In response to the question “What impact did media pressure have on the position of the incumbent Prime Minister and coalition negotiators?”, the Institute for Government replied:

The impact of media pressure on the position of the incumbent Prime Minister and coalition negotiators was clearly considerable. However, this pressure was markedly less than many had feared in the period before the election—considering the expansion and immediacy of media and 24 hour news compared to 1974, let alone concerns about the potential reactions of financial markets. One reason for this may have been the efforts to educate media and markets, including by the Institute for Government, in the period before the election, as well as the behaviour and messages of politicians in the period after the results began to suggest an unclear result. Education and public discussion of the possibility of the process taking longer does appear to have mitigated its effects. Clearly, however, there are still lessons that can be learnt, particularly in terms of how other countries approach the period following an election result and whether the UK process is rushed in a way that is detrimental to the quality of governance.

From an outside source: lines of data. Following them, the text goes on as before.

-- ==== Sys2Proof/Laws/WithinHarness.lean ====
section
/-!
SUPPORT. What the operations of Machine/Harness.lean may touch.
-/
namespace Sys2Proof.Laws

open Sys2Proof.Machine

theorem execBridgeSet_within (p tag : Nat) (s : State) :
    ∃ t, execBridgeSet p tag s = .next t ∧ Within 0x418200084804 s t := by
  refine ⟨_, rfl, ?_⟩
  have h0 := Within.refl 0x418200084804 s
  try lift_lets -underBinder
  repeat' first
    | with_reducible assumption
    | with_reducible refine Within.ite ?_ ?_
    | with_reducible refine take_within ?_ ?_ rfl
    | with_reducible refine (finish_within _ _ _ _ _ _).step ?_ rfl
    | with_reducible refine (bridgeUnrelease_within _ _).step ?_ rfl
    | with_reducible refine (rebase_within _ _).step ?_ rfl
    | with_reducible refine (startBridge_within _ _).step ?_ rfl
    | with_reducible refine (commutate_within _ _).step ?_ rfl
    | with_reducible refine Within.set 8 ?_ ?_ rfl
    | with_reducible refine (settle_within _ _).step ?_ rfl
    | with_reducible refine (modHb_within _ _ _).step ?_ rfl
    | with_reducible refine (bridgeOff_within _ _ _).step ?_ rfl
    | with_reducible refine (bridgeDone_within _ _ _).step ?_ rfl
    | with_reducible refine (showBridge_within _ _).step ?_ rfl
    | with_reducible refine Within.foldl _ ?_ ?_
    | (intro (x : State); refine Within.cut (x := x) (m := 0x418200084804) (s := s) ?_ (fun hx => ?_); unfold x)
    | intro x
    | lift_lets -underBinder
    | split
    | exact rfl
    | (split <;> rfl)
    | clear_value *

theorem execCoolingSet_within (p tag : Nat) (s : State) :
    ∃ t, execCoolingSet p tag s = .next t ∧ Within 0x418200080804 s t := by
  refine ⟨_, rfl, ?_⟩
  have h0 := Within.refl 0x418200080804 s
  try lift_lets -underBinder
  repeat' first
    | with_reducible assumption
    | with_reducible refine Within.ite ?_ ?_
    | with_reducible refine take_within ?_ ?_ rfl
    | with_reducible refine (finish_within _ _ _ _ _ _).step ?_ rfl
    | with_reducible refine Within.set 8 ?_ ?_ rfl
    | with_reducible refine (modHrn_within _ _).step ?_ rfl
    | with_reducible refine Within.foldl _ ?_ ?_
    | (intro (x : State); refine Within.cut (x := x) (m := 0x418200080804) (s := s) ?_ (fun hx => ?_); unfold x)
    | intro x
    | lift_lets -underBinder
    | split
    | exact rfl
    | (split <;> rfl)
    | clear_value *

theorem clearIf_within (s : State) (c : Bool) (f : Fld) (hf : f.win = 8) :
    Within 0x10000000000 s (State.clearIf s c f) := by
  have h0 := Within.refl 0x10000000000 s
  unfold State.clearIf
  try lift_lets -underBinder
  repeat' first
    | with_reducible assumption
    | with_reducible refine Within.ite ?_ ?_
    | with_reducible refine Within.setB 8 ?_ ?_ rfl
    | with_reducible refine Within.foldl _ ?_ ?_
    | (intro (x : State); refine Within.cut (x := x) (m := 0x10000000000) (s := s) ?_ (fun hx => ?_); unfold x)
    | intro x
    | lift_lets -underBinder
    | split
    | exact rfl
    | (split <;> rfl)
    | clear_value *

theorem execHrnFaultClear_within (p tag : Nat) (s : State) :
    ∃ t, execHrnFaultClear p tag s = .next t ∧ Within 0x418200080804 s t := by
  refine ⟨_, rfl, ?_⟩
  have h0 := Within.refl 0x418200080804 s
  try lift_lets -underBinder
  repeat' first
    | with_reducible assumption
    | with_reducible refine Within.ite ?_ ?_
    | with_reducible refine take_within ?_ ?_ rfl
    | with_reducible refine (finish_within _ _ _ _ _ _).step ?_ rfl
    | with_reducible refine Within.forAll ?_ ?_
    | with_reducible refine Within.setB 8 ?_ ?_ rfl
    | with_reducible refine Within.setBit 8 ?_ ?_ rfl
    | with_reducible refine Within.set 8 ?_ ?_ rfl
    | with_reducible refine (clearIf_within _ _ _ ?_).step ?_ rfl
    | with_reducible refine (rebase_within _ _).step ?_ rfl
    | with_reducible refine (modHrn_within _ _).step ?_ rfl
    | with_reducible refine (showLatch_within _ _).step ?_ rfl
    | with_reducible refine Within.foldl _ ?_ ?_
    | (intro (x : State); refine Within.cut (x := x) (m := 0x418200080804) (s := s) ?_ (fun hx => ?_); unfold x)
    | intro x
    | lift_lets -underBinder
    | split
    | exact rfl
    | (split <;> rfl)
    | clear_value *

theorem execTroughEvaluation_within (s : State) :
    ∃ t, execTroughEvaluation s = .next t ∧ Within 0x410200084816 s t := by
  refine ⟨_, rfl, ?_⟩
  have h0 := Within.refl 0x410200084816 s
  try lift_lets -underBinder
  repeat' first
    | with_reducible assumption
    | with_reducible refine Within.ite ?_ ?_
    | with_reducible refine Within.forAll ?_ ?_
    | with_reducible refine (troughStall_within _ _).step ?_ rfl
    | with_reducible refine (modHrn_within _ _).step ?_ rfl
    | with_reducible refine (troughBridge_within _ _).step ?_ rfl
    | with_reducible refine Within.foldl _ ?_ ?_
    | (intro (x : State); refine Within.cut (x := x) (m := 0x410200084816) (s := s) ?_ (fun hx => ?_); unfold x)
    | intro x
    | lift_lets -underBinder
    | split
    | exact rfl
    | (split <;> rfl)
    | clear_value *

theorem execCoolantFlowLow_within (n : Nat) (s : State) :
    ∃ t, execCoolantFlowLow n s = .next t ∧ Within 0x410A00080404 s t := by
  refine ⟨_, rfl, ?_⟩
  have h0 := Within.refl 0x410A00080404 s
  try lift_lets -underBinder
  repeat' first
    | with_reducible assumption
    | with_reducible refine Within.ite ?_ ?_
    | with_reducible refine (raise_within _ _ _ _ _).step ?_ rfl
    | with_reducible refine Within.setB 8 ?_ ?_ rfl
    | with_reducible refine (throttleRaise_within _ _ _ _).step ?_ rfl
    | with_reducible refine Within.foldl _ ?_ ?_
    | (intro (x : State); refine Within.cut (x := x) (m := 0x410A00080404) (s := s) ?_ (fun hx => ?_); unfold x)
    | intro x
    | lift_lets -underBinder
    | split
    | exact rfl
    | (split <;> rfl)
    | clear_value *

theorem execCoolantFlowRelease_within (n : Nat) (s : State) :
    ∃ t, execCoolantFlowRelease n s = .next t ∧ Within 0x410A00080404 s t := by
  refine ⟨_, rfl, ?_⟩
  have h0 := Within.refl 0x410A00080404 s
  try lift_lets -underBinder
  repeat' first
    | with_reducible assumption
    | with_reducible refine Within.ite ?_ ?_
    | with_reducible refine (throttleDrop_within _ _ _).step ?_ rfl
    | with_reducible refine Within.setB 8 ?_ ?_ rfl
    | with_reducible refine Within.foldl _ ?_ ?_
    | (intro (x : State); refine Within.cut (x := x) (m := 0x410A00080404) (s := s) ?_ (fun hx => ?_); unfold x)
    | intro x
    | lift_lets -underBinder
    | split
    | exact rfl
    | (split <;> rfl)
    | clear_value *

theorem execHallEdge_within (b hall : Nat) (s : State) :
    ∃ t, execHallEdge b hall s = .next t ∧ Within 0x10000000802 s t := by
  refine ⟨_, rfl, ?_⟩
  have h0 := Within.refl 0x10000000802 s
  try lift_lets -underBinder
  repeat' first
    | with_reducible assumption
    | with_reducible refine Within.ite ?_ ?_
    | with_reducible refine Within.ite2 ?_ ?_
    | with_reducible refine Within.set 8 ?_ ?_ rfl
    | with_reducible refine (showBridge_within _ _).step ?_ rfl
    | with_reducible refine (modHb_within _ _ _).step ?_ rfl
    | with_reducible refine (fresh_within _ _).step ?_ rfl
    | with_reducible refine Within.foldl _ ?_ ?_
    | with_reducible refine Within.foldl2 _ ?_ ?_
    | (intro (x : State); refine Within.cut (x := x) (m := 0x10000000802) (s := s) ?_ (fun hx => ?_); unfold x)
    | intro x
    | lift_lets -underBinder
    | split
    | exact rfl
    | (split <;> rfl)
    | clear_value *

theorem execHallInvalidTimeout_within (b : Nat) (s : State) :
    ∃ t, execHallInvalidTimeout b s = .next t ∧ Within 0x410200084804 s t := by
  refine ⟨_, rfl, ?_⟩
  have h0 := Within.refl 0x410200084804 s
  try lift_lets -underBinder
  repeat' first
    | with_reducible assumption
    | with_reducible refine Within.ite ?_ ?_
    | with_reducible refine (tripBridge_within _ _ _ _ _ ?_).step ?_ rfl
    | with_reducible refine Within.foldl _ ?_ ?_
    | (intro (x : State); refine Within.cut (x := x) (m := 0x410200084804) (s := s) ?_ (fun hx => ?_); unfold x)
    | intro x
    | lift_lets -underBinder
    | split
    | exact rfl
    | (split <;> rfl)
    | clear_value *

theorem execRotorStallTimeout_within (b : Nat) (s : State) :
    ∃ t, execRotorStallTimeout b s = .next t ∧ Within 0x410200084804 s t := by
  refine ⟨_, rfl, ?_⟩
  have h0 := Within.refl 0x410200084804 s
  try lift_lets -underBinder
  repeat' first
    | with_reducible assumption
    | with_reducible refine Within.ite ?_ ?_
    | with_reducible refine (tripBridge_within _ _ _ _ _ ?_).step ?_ rfl
    | with_reducible refine Within.foldl _ ?_ ?_
    | (intro (x : State); refine Within.cut (x := x) (m := 0x410200084804) (s := s) ?_ (fun hx => ?_); unfold x)
    | intro x
    | lift_lets -underBinder
    | split
    | exact rfl
    | (split <;> rfl)
    | clear_value *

Indeed, in its final report, Lessons from the process of Government formation after the 2010 General Election, the Committee noted:

7. We have heard that following the May 2010 general election, constitutional processes were broadly clear and worked well. On the whole, the media demonstrated a better level of understanding of constitutional processes than some had feared. There was no evidence of panic by the public or the financial markets. Dr Ruth Fox, Director of Parliament and Government at the Hansard Society, told us  that “the markets didn’t have much of a response to what was happening”, and the Institute for Government wrote that “[media] pressure was markedly less than many had feared”. This is to the credit of those organisations, including the Hansard Society, the Constitution Unit at University College London and the Institute for Government, which worked in the run up to the election to increase public and media understanding of what would happen if there was a hung Parliament.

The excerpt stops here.